Longevity logo

Health Care for the Elderly; How Reliable Are the Statistics?

Do numbers tell the truth?

By Peter RosePublished 8 years ago 5 min read

Health care for the elderly, looking at the statistics.

Definition of elderly is people over the age of 65, I am one of these.

Government policy, all around the world, is based on statistical information, it is used to justify policies and expenditures; but how good a guide for future policies are the statistics?

We hear and read so much about how elderly patients are clogging up the public health services, so I am trying to sort facts from headlines. Statistics can be helpful, they can also be misleading, trying to sort one from the other is difficult. I am basing this essay on British statistics since they are the most reliable that I have easy access to. I expect there are similar situations in most “developed” nations.
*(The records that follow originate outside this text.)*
theorem fdiv_zero_left {b : F32} (hnan : fisNaN b = false) (hsign : fsign b = false) (hzero : fisZero b = false) :
    fdiv 0#32 b = 0#32 := by
  have hnum : fisNaN 0#32 = false ∧ fisInf 0#32 = false ∧ fsign 0#32 = false ∧ fmag 0#32 = 0 := by decide
  obtain ⟨hnan0, hinf0, hsign0, hmag0⟩ := hnum
  cases hinf : fisInf b <;>
    simp only [fdiv, hnan0, hinf0, hsign0, hmag0, hnan, hsign, hzero, hinf, roundRatio_zero, Bool.or_self,
      Bool.false_eq_true, if_false, if_true] <;> rfl

/-- A tile's size of any magnitude is no zero as a float, though it may be an infinity, and +0.0 over it is +0.0. -/
theorem fdiv_zero_i2f {n : Int} (hn : 1 ≤ n) : fdiv 0#32 (i2f n) = 0#32 := by
  refine fdiv_zero_left (roundsTo_i2f n).not_nan (fsign_i2f_of_nonneg (by omega)) ?_
  have hbits := le_roundBits (n.natAbs * 2 ^ 149) 1 (by omega)
  rw [fisZero, decide_eq_false_iff_not, i2f, fmagBits_roundRatio]
  omega

end Sys2Proof.Machine
end

section
/-! SUPPORT. The two textured rectangle commands beside each other: one meaning, and opcodes one bit apart (R237). -/

namespace Sys2Proof

/-- Bits turned over in one part of a word are turned over in the word, where the other part has none of them. -/
theorem xor_or_of_and_eq_zero (a p m : Word) (h : p &&& m = 0#32) : (a ^^^ m) ||| p = (a ||| p) ^^^ m := by
  ext i hi
  have hbit : (p[i] && m[i]) = false := by rw [← BitVec.getElem_and, h, BitVec.getElem_zero]
  cases hm : m[i]
  case false => simp [hm]
  case true =>
    rw [hm, Bool.and_true] at hbit
    simp [hm, hbit]

/-- Two coordinates have no part in the lowest bit of the opcode byte (R94). -/
theorem pair_and_opcodeBit (a b : BitVec 12) : pair a b &&& 0x01000000#32 = 0#32 := by
  rw [pair, Laws.or_and_mask]
  exact ⟨put_and_mask a 12 _ (by decide), put_and_mask b 0 _ (by decide)⟩

namespace Machine

theorem exec_texrectm (lrx lry ulx uly : BitVec 12) (tile : BitVec 3) (s : State) :
    exec (.texrectm lrx lry tile ulx uly) s = exec (.texrect lrx lry tile ulx uly) s := rfl

theorem exec_texrect (lrx lry ulx uly : BitVec 12) (tile : BitVec 3) (s : State) :
    exec (.texrect lrx lry tile ulx uly) s = .next (s.texrect lrx lry tile.toFin ulx uly) := rfl

end Machine

end Sys2Proof
end

section
/-! The statements of the family of spec/44_rect_fill.md, settled. -/

namespace Sys2Proof.Machine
So much of the information supplied to decision makers comes from reports issued by groups with a vested interest in policy decisions. The big pharmaceutical global companies devote large resources to producing information to guide policy makers. They are obviously not going to issue information detrimental to their business.

The national audit office report, on reducing emergency admissions, states that 65 percent of hospital emergency bed days were occupied by patients aged 65 or over

This same report states that there were 5,800,000 emergency admissions in 2016-17, this is a 2.1 percent increase but it also says 32 percent of local areas had reduced emergency admissions due to better care fund plans. It also shows that 79 percent of the growth in admissions is accounted for by people who did not stay in hospital. The report also shows that between 2014-5 and 2016-17, the number of people aged over 65 grew by 6.2 percent but emergency admissions for this age group grew by 12 percent. It does not state—or at least I have not found it yet—whether the number of emergency beds, and so days available, has been reduced, since 2014. Obviously less beds increases percentage occupation in remainder.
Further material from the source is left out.